American journalist and historian (1854–1931)

Jane Meade Welch (March 11, 1854 – September 30, 1931) was an American journalist and historian who lectured and wrote on American history. She was the first woman in Buffalo, New York to become a professional journalist, the first American woman to lecture at Cambridge University, and the first American woman whose work was accepted by the British Association. Welch was a pioneer among American women in developing an extensive group of American history lecture courses.

==Early life and education==
Jane Meade Welch, daughter of Thomas Cary Welch and Maria Allen Meade Welch, was born in Buffalo, New York on March 11, 1854. Of New England ancestry, she was descended from John Alden, Priscilla Alden, and Samuel Seabury.

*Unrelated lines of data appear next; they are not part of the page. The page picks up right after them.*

-- ==== Sys2Proof/Tests/Slice0.lean ====
section
/-! SUPPORT. Tests of single steps, each with the place that its expected result comes from, and for each statement a witness that
its hypotheses can be met: wit_<statement> shows states and operands that meet them, clause by clause. -/

namespace Sys2Proof.Tests

-- The tests are checked one after another: all at once they would need more threads than the check has memory for.
set_option Elab.async false

open Sys2Proof Sys2Proof.Machine

/-! ### Helpers -/

/-- The state that a command leaves. -/
def after (o : Out) : State :=
  match o with
  | .next t => t
  | .fault _ => State.reset
  | .refused _ => State.reset

/-- The state right after reset with slot 0 changed. -/
def slot0 (f : Slot → Slot) : State := modSlot State.reset 0 f

/-- A slot that is OPEN for job 7 with step 5 in DRY_FIT. -/
def openSlot (sl : Slot) : Slot :=
  { sl with st := .open_, ob := { sl.ob with jobId := 7 }, step := { sl.step with st := .dryFit, num := 5 } }

/-- The state right after reset with slot 0 OPEN for job 7, step 5 in DRY_FIT, changed further. -/
def dryFit (f : Slot → Slot) : State := slot0 (fun sl => f (openSlot sl))

/-! ### Commands that no medium carries -/

/-- An HTL packet of n bytes. -/
def htl (n : Nat) : HtlReq := ⟨0, 0, List.replicate n 0⟩
/-- A ULP frame of n bytes. -/
def ulp (n : Nat) : RxFrame := ⟨0, 0, List.replicate n 0, 0, false, false⟩
/-- A spoke sequence of n bytes. -/
def seqOf (n : Nat) : SpokeRx := ⟨0, 0, 0, List.replicate n 0, true⟩

theorem wf_htl : (Instr.hostRead (htl 256)).wf = true ∧ (Instr.hostRead (htl 257)).wf = false := by
  have h : ∀ n, (Instr.hostRead (htl n)).wf = decide (n ≤ 256) := fun n => by
    show HtlReq.wf (htl n) = _
    simp [HtlReq.wf, htl]
  exact ⟨(h _).trans (by decide), (h _).trans (by decide)⟩
theorem wf_frame : (Instr.contribute (ulp 16384)).wf = true ∧ (Instr.contribute (ulp 16385)).wf = false := by
  have h : ∀ n, (Instr.contribute (ulp n)).wf = decide (n ≤ 16384) := fun n => by
    show RxFrame.wf (ulp n) = _
    simp [RxFrame.wf, ulp]
  exact ⟨(h _).trans (by decide), (h _).trans (by decide)⟩
theorem wf_seq : (Instr.leaveSeq (seqOf 516)).wf = true ∧ (Instr.leaveSeq (seqOf 517)).wf = false := by
  have h : ∀ n, (Instr.leaveSeq (seqOf n)).wf = decide (n ≤ 516) := fun n => by
    show SpokeRx.wf (seqOf n) = _
    simp [SpokeRx.wf, seqOf]
  exact ⟨(h _).trans (by decide), (h _).trans (by decide)⟩
theorem wf_instant : (Instr.timeResp (seqOf 21) (2 ^ 72 - 1)).wf = true ∧ (Instr.timeResp (seqOf 21) (2 ^ 72)).wf = false := by
  decide
theorem wf_buf : (Instr.stepArm ⟨true, List.replicate (2 ^ 32 - 1) 0⟩).wf = true
    ∧ (Instr.stepArm ⟨true, List.replicate (2 ^ 32) 0⟩).wf = false := by
  have h : ∀ n, (Instr.stepArm ⟨true, List.replicate n 0⟩).wf = decide (n < 2 ^ 32) := fun n => by
    show HostBuf.wf ⟨true, List.replicate n 0⟩ = _
    simp [HostBuf.wf]
  exact ⟨(h _).trans (by decide), (h _).trans (by decide)⟩
theorem wf_image : (Instr.bootVerify (List.replicate (2 ^ 24) 0)).wf = true
    ∧ (Instr.bootVerify (List.replicate (2 ^ 24 + 1) 0)).wf = false := by
  have h : ∀ n, (Instr.bootVerify (List.replicate n 0)).wf = decide (n ≤ 2 ^ 24) := fun n => by
    show decide ((List.replicate n (0 : Byte)).length ≤ 16 * 1024 * 1024) = _
    simp
  exact ⟨(h _).trans (by decide), (h _).trans (by decide)⟩

/-! ### A device in a job -/

/-- Group 1 of two devices, 3 (this one, at position 0) and 4: member port 0, trunk port 8, parent link 2, and the children of a
mask; GEN 9, CAD_DEPTH 1, CAD_DEADLINE 50 µs. -/
def ver (root : Bool) (kids : Nat) : GroupVer :=
  ⟨BitVec.ofNat 1024 (0x320000100200010000000200000000000000090000000100000000000000000000000000000000000000000000000000000000000000000000000000000000000000000000000000000000000000000000000000000001
      + b2n root * 0x800000000000000000000000000000000000000000000000000000000000000000000000000000000000000000000000000000000000000000000000000000000000000000000000000000000000000000000
      + kids * 0x1000000000000000000000000000000000000000000000000000000000000000000000000000000000000000000000000000000000000000000000000000000000000000000000000000000000000000000000),
    [BitVec.ofNat 64 (3 * 2 ^ 16), BitVec.ofNat 64 (4 * 2 ^ 16), BitVec.ofNat 64 (1 + 8 * 2 ^ 3 + 4 * 2 ^ 16)]⟩

/-- The slot of such a job, whose shard has two extents, of device 3 and of device 4. -/
def jobSlot (root : Bool) (kids : Nat) (sl : Slot) : Slot :=
  let sl := openSlot sl
  { sl with
    ob := { sl.ob with
      w := 2, controlGroup := 1, benchWeight := 1, sramLines := 4096, rxQuota := [8192, 8192, 8192, 8192]
      txQuota := [8192, 8192, 8192, 8192, 8192], gatherDeadline := 500, fetchEntries := 64, castCache := 64, stepDeadline := 100 }
    groups := [(1, ⟨some (ver root kids), none, some (ver root kids), 0⟩)]
    shard := { sl.shard with placed := true, l := 2 * 1048576, map := [0x10003, 0x10004] }
    tan := { sl.tan with partner := some 4, mirrorOf := some 4 }
    running := some 1
    progs := [⟨1, .inUse, [0x55, 0x55], [1, 1], [], none, 0, false⟩]
    bench := { sl.bench with run := .running } }

/-- A port that is up: a member of endpoint 0x00990000, or a trunk to device 4. -/
def upPort (trunk : Bool) : Port :=
  { portInit with
    cfg := { portInit.cfg with enable := true, trunk := trunk, rxCredits := [256, 256, 256, 256, 256] }
    up := true, helloSent := true, helloRx := true, creditInitRx := true
    peer := if trunk then 0x00040000 else 0x00990000
    tx := { portInit.tx with hop := [256, 256, 256, 256, 256] } }

/-- Device 3 with ports 0 and 8 up, spoke links 1 and 2 up, every domain awake, and slot 0 in that job, changed further. -/
def world (root : Bool) (kids : Nat) (f : Slot → Slot) : State :=
  let s := slot0 (fun sl => f (jobSlot root kids sl))
  { s with
    host := { s.host with deviceId := 3, deviceIdValid := true }
    ports := [(0, upPort false), (8, upPort true)]
    spokes := [(1, { spokeInit with st := 2 }), (2, { spokeInit with st := 2 })]
    pwr := { s.pwr with awake := 2 ^ 50 - 1, ref156 := true, phase := 8 }
    holder := some 0 }

/-- Slot 0 of that job holds the bench and stands before word 0 of a program with marks; the jig changed. -/
def progState (code : List W64) (marks : List Nat) (f : Jig → Jig) : State :=
  world true 0 (fun sl => { sl with
    progs := [⟨1, .inUse, code, marks, [9], none, 0, false⟩], bench := { benchInit with jig := f jigInit, run := .running } })

/-- The same before an instruction word whose next word has a mark. -/
def jigState (w w1 : W64) (mark1 : Nat) (f : Jig → Jig) : State := progState [w, w1, 0x55] [1, mark1, 1] f

/-- A word of the jig with an opcode and nothing else. -/
def opWord (op : Nat) : W64 := BitVec.ofNat 64 op

/-- A descriptor of bucket 6: one chunk from element 0, group 1, a mode, EMAX and a deadline of 100 µs. -/
def desc (mode emax : Nat) : BitVec 256 :=
  BitVec.ofNat 256 (6 + 1 * 2 ^ 64 + 1 * 2 ^ 96 + mode * 2 ^ 110 + emax * 2 ^ 112 + 100 * 2 ^ 160)

/-- Bucket 6 of a descriptor with one chunk, its window known, its deadline not yet over. -/
def bucketOf (d : BitVec 256) (c : Chunk) : Bucket := { bucketInit with desc := d, emax := some 0, chunks := [(0, c)], abandoned := false }

/-- A sound frame on a port. -/
def frame (port : PortId) (h : Hdr) (payload : Bytes) : RxFrame :=
  ⟨port, hdrEncode { h with len := payload.length }, payload, fcsOf payload, false, false⟩

/-- The header of a class frame of step 5 of the job, from the member at port 0 or over the trunk at port 8. -/
def classHdr (trunk : Bool) (typ cls : Nat) : Hdr :=
  { hdrZero with
    typ := typ, cls := cls, src := if trunk then 0x00040000 else 0x00030000, dst := if trunk then 0x00030008 else 0x00030000, job := 7, step := 5 }

/-! ### The jig -/

theorem wit_RegisterAndImmediateInstructions :
    (∀ row ∈ regRows, let w := opWord row.op + 0x007FFF00
      let s := jigState w 0x55 1 id
      JigAt s 0 w ∧ (jigOf s 0).rep = none ∧ jOp w = row.op ∧ w &&& ~~~useR = 0 ∧ InstrAt s 0 1)
    ∧ ∀ row ∈ immRows, let w := opWord row.op + 0x0000003F00000000
      let s := jigState w 0x55 1 id
      JigAt s 0 w ∧ (jigOf s 0).rep = none ∧ jOp w = row.op ∧ w &&& ~~~row.used = 0 ∧ row.takes (immOf w) = true ∧ InstrAt s 0 1 := by
  unfold JigAt InstrAt; decide

theorem wit_BranchesGoWhereTheirConditionSays :
    (∀ row ∈ branchRows, let w := opWord row.op + 0x0000000200000100
      let s := jigState w 0x55 1 id
      JigAt s 0 w ∧ (jigOf s 0).rep = none ∧ jOp w = row.op ∧ w &&& ~~~useB = 0 ∧ (jigOf s 0).pc + jOff w = 2 ∧ InstrAt s 0 1 ∧ InstrAt s 0 2)
    ∧ (let w : W64 := 0x000000020000002E
       let s := jigState w 0x55 1 id
       JigAt s 0 w ∧ (jigOf s 0).rep = none ∧ w &&& ~~~0xFFFFFFFF000000FF#64 = 0 ∧ (2 : Int) = (jigOf s 0).pc + jOff w ∧ InstrAt s 0 2) := by
  unfold JigAt InstrAt; decide

/-- L[3] at zero, at one, at two and at its largest. -/
theorem wit_LoopCountsDown :
    (∀ n ∈ [0, 1, 2, 0xFFFFFFFF], let w : W64 := 0x00000002000C002F
       let s := jigState w 0x55 1 (fun j => { j with l := j.l.setIfInBounds 3 (BitVec.ofNat 32 n) })
       JigAt s 0 w ∧ (jigOf s 0).rep = none ∧ jOp w = 0x2F ∧ w &&& ~~~0xFFFFFFFF000C00FF#64 = 0 ∧ jL (jigOf s 0) (jLC w) = BitVec.ofNat 32 n
         ∧ (2 : Int) = (jigOf s 0).pc + jOff w ∧ InstrAt s 0 1 ∧ InstrAt s 0 2) := by
  unfold JigAt InstrAt; decide

theorem wit_ReadAddressLoopAndPaceInstructions :
    (∀ row ∈ readRows, let w := opWord row.op
      let s := jigState w 0x55 1 (fun j => { j with results := [(0, 4)] })
      JigAt s 0 w ∧ (jigOf s 0).rep = none ∧ jOp w = row.op ∧ w &&& ~~~row.used = 0 ∧ (row.val s 0 w).isSome = true ∧ InstrAt s 0 1)
    ∧ (∀ e ∈ [(0x0000000007FFE020, 0x0000000007FFE0FF), (0xFFFFFFFF07800021, 0xFFFFFFFF078000FF),
          (0x800000000183E024, 0xFFFFFFFF0783E0FF), (0xFFFFFFFF0003E033, useRaImm.toNat), (0x000000000FFFFF40, 0x000000000FFFFFFF),
          (0x55, 0xFF)],
      let w := BitVec.ofNat 64 e.1
      let s := jigState w 0x55 1 id
      JigAt s 0 w ∧ (jigOf s 0).rep = none ∧ w &&& ~~~(BitVec.ofNat 64 e.2) = 0 ∧ InstrAt s 0 1)
    ∧ jAN 0x800000000183E024#64 = 3 ∧ bitsOf (0x000000000FFFFF40#64).toNat 20 8 = 255 := by
  unfold JigAt InstrAt; decide


/-- What a push asks for. -/
def askList (x : PushEnd) : List Ask :=
  match x with
  | .asks as => as
  | .fault _ _ => []

/-- A push at cycle 10 of the segment that another instruction follows, its second word, and a block of one IADD at word 3. -/
def pushState (row : PushRow) (rep : Option (Nat × Nat)) : W64 × W64 × State :=
  let w := opWord row.op + 0x14000 + (if row.op = 0x45 then 0x800000000000 else 0) + (if row.op = 0x43 then 0xA00000000000 else 0)
  let w1 := if row.op = 0x42 then 0x0000000100000003 else if row.op = 0x46 then 0x00010001 else 0x0F
  (w, if row.words = 2 then w1 else 0,
    progState [w, if row.words = 2 then w1 else 0x55, 0x55, 0, 0x0F] [1, if row.words = 2 then 0 else 1, 1, 2, 2] (fun j => { j with rep := rep }))

theorem wit_PushesQueueTheirIssues :
    ∀ row ∈ pushRows, ∀ rep ∈ [none, some (2, 16)], (row.op = 0x46 → rep = none) →
      let e := pushState row rep
      let s := e.2.2
      let as := askList (row.asks (getSlot s 0) e.1 e.2.1)
      JigAt s 0 e.1 ∧ jOp e.1 = row.op ∧ (row.op = 0x46 → (jigOf s 0).rep = none)
        ∧ (row.words = 2 → fetchWord (getSlot s 0) 1 0 = some e.2.1) ∧ (row.words = 1 → e.2.1 = 0)
        ∧ row.asks (getSlot s 0) e.1 e.2.1 = .asks as ∧ as ≠ [] ∧ pushTarget (jigOf s 0) e.1 < 2 ^ 24 ∧ (∀ a ∈ as, a.off < 2 ^ 24)
        ∧ tagBusy (jigOf s 0).busy (as.filterMap (fun a => issueTag a.op)) = false
        ∧ pushRefused (benchOf s 0) row.q (issuesOf s 0 row.q as) = none ∧ InstrAt s 0 row.words := by
  unfold JigAt InstrAt; decide +kernel

theorem wit_SegmentsBeginAndEnd :
    (∀ e ∈ [(0x0000000000040150#64, some (Token.cadence 4)), (0x0000000000040151#64, some (Token.cadence 4)), (0x52#64, none), (0x54#64, none)],
      let s := progState [e.1] [1] (fun j => { j with results := [(4, 1)] })
      JigAt s 0 e.1 ∧ (jigOf s 0).rep = none ∧ (∀ x ∈ (benchOf s 0).past, x.cycle ≠ (benchOf s 0).clock) ∧ (benchOf s 0).pass = false
        ∧ (e.2.isSome = true → e.1 &&& ~~~0x00000000FFFF7FFF#64 = 0 ∧ tokenOf (jigOf s 0) e.1 = e.2
          ∧ (e.2.map (tokenUnknown (getSlot s 0))) = some false))
    ∧ (let s := world true 0 (fun sl => { sl with bench := { sl.bench with run := .holding, waitFor := some (.armed 2) }, tokens := [.armed 2] })
       s.holder = some 0 ∧ (benchOf s 0).run = .holding ∧ waitOver (getSlot s 0) = true)
    ∧ (let s := { world true 0 (fun sl => { sl with bench := benchInit }) with holder := none }
       s.holder = none ∧ readyAfter s s.benchLast = some 0 ∧ (getSlot s 0).tan.passWaiting = false ∧ canStart s (getSlot s 0) = true) := by
  unfold JigAt; decide

/-- ARM from G4 to G7, which hold a descriptor. -/
def armState (d : BitVec 256) : State :=
  jigState 0x0453 0x55 1 (fun j => { j with
    g := (((j.g.setIfInBounds 4 (d.extractLsb' 0 64)).setIfInBounds 5 (d.extractLsb' 64 64)).setIfInBounds 6 (d.extractLsb' 128 64)).setIfInBounds 7
      (d.extractLsb' 192 64) })

theorem wit_ArmInstructionArmsABucket :
    (∀ e ∈ [(desc 2 (2 ^ 16 - 100), none), (desc 0 1, some 0x27)], let s := armState e.1
      let d : BitVec 256 := BitVec.ofNat 256 ((jG (jigOf s 0) 4).toNat + (jG (jigOf s 0) 5).toNat * 2 ^ 64
        + (jG (jigOf s 0) 6).toNat * 2 ^ 128 + (jG (jigOf s 0) 7).toNat * 2 ^ 192)
      JigAt s 0 0x0453 ∧ (jigOf s 0).rep = none ∧ jOp 0x0453 = 0x53 ∧ 0x0453 &&& ~~~0x0000000000001FFF#64 = 0 ∧ (benchOf s 0).pass = false
        ∧ jRD 0x0453 = 4 ∧ d = e.1 ∧ armStatus (atCycle s 0 0) 0 d = e.2)
    ∧ bdMode (desc 2 (2 ^ 16 - 100)) = 2 := by
  unfold JigAt; decide +kernel

theorem wit_JigExceptionsAndTurnOverrun_rep :
    (let s := jigState 0x55 0x55 1 (fun j => { j with rep := some (2, 1) })
     JigAt s 0 0x55 ∧ (jigOf s 0).rep.isSome = true) := by
  unfold JigAt; decide

theorem wit_JigExceptionsAndTurnOverrun_unused :
    (∀ e ∈ [(0x155, 0xFF), (0x0000800000000001, useR.toNat), (0x8000000000000054, 0xFF)],
      let w := BitVec.ofNat 64 e.1
      let s := jigState w 0x55 1 id
      JigAt s 0 w ∧ (jigOf s 0).rep = none ∧ w &&& ~~~(BitVec.ofNat 64 e.2) ≠ 0) := by
  unfold JigAt; decide

theorem wit_JigExceptionsAndTurnOverrun_loop :
    (let s := jigState 0x2F 0x55 1 id
     JigAt s 0 0x2F ∧ 0x2F &&& ~~~0xFFFFFFFF000C00FF#64 = 0 ∧ jL (jigOf s 0) (jLC 0x2F) = 0) := by
  unfold JigAt; decide

theorem wit_JigExceptionsAndTurnOverrun_ldc :
    (let w : W64 := 0x0000000100000030
     let s := jigState w 0x55 1 id
     JigAt s 0 w ∧ jOp w = 0x30 ∧ w &&& ~~~useI = 0 ∧ (constsOf s 0).length ≤ poolIndex s 0 w) := by
  unfold JigAt; decide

Welch graduated from Buffalo Female Academy (now Buffalo Seminary) at the age of 16. At Elmira College, she was the best historian of her class, often rising at four o'clock in the morning to study David Hume and Thomas Babington Macaulay. Her studies were interrupted in her sophomore year by an almost fatal illness.

==Career==
===Journalist===
Welch was an invalid for two years before she regained her health and became a practical journalist, beginning as a music critic. For a year, she served as a general writer on the Buffalo Express. She next joined the staff of the Buffalo Courier (now Buffalo Courier), writing anonymously. During the 10 years she served at the Courier, Welch worked in a variety of areas, from writing advertisements to pieces on a political leader. She served as society editor and occasional contributor of editorial articles, as well as preparing and conducting a woman's work column. Welch was the first woman in Buffalo to make a career of journalism.

===Historian===
While working as a journalist, Welch instituted history classes at her home in Buffalo inviting her female friends. The success of these classes induced Welch to devote herself full-time to history. She became a regular lecturer on American history at the Buffalo Seminary, St. Margaret's school, Buffalo; Mrs. Sylvanus Reed's school, New York; The Misses Masters School, Dobbs Ferry, New York; and Ogontz school, Pennsylvania (now Penn State Abington), Cornell University, and the Chautauqua Assembly. In February 1891, she gave a series of six lectures in the Berkeley Lyceum Theater in New York City, on the advice of her friend and former townswoman, Frances Folsom Cleveland Preston. With every lecture, Welch's audience grew in numbers; some of the attendees included Preston, Mrs. William Collins Whitney, Anne Wroe Scollay Curtis, Mrs. Edwin Lawrence Godkin, Rev. Dr. Morgan Dix, President Seth Low of Columbia University, Dorman Bridgman Eaton, and the Rev. Dr. Charles Deems.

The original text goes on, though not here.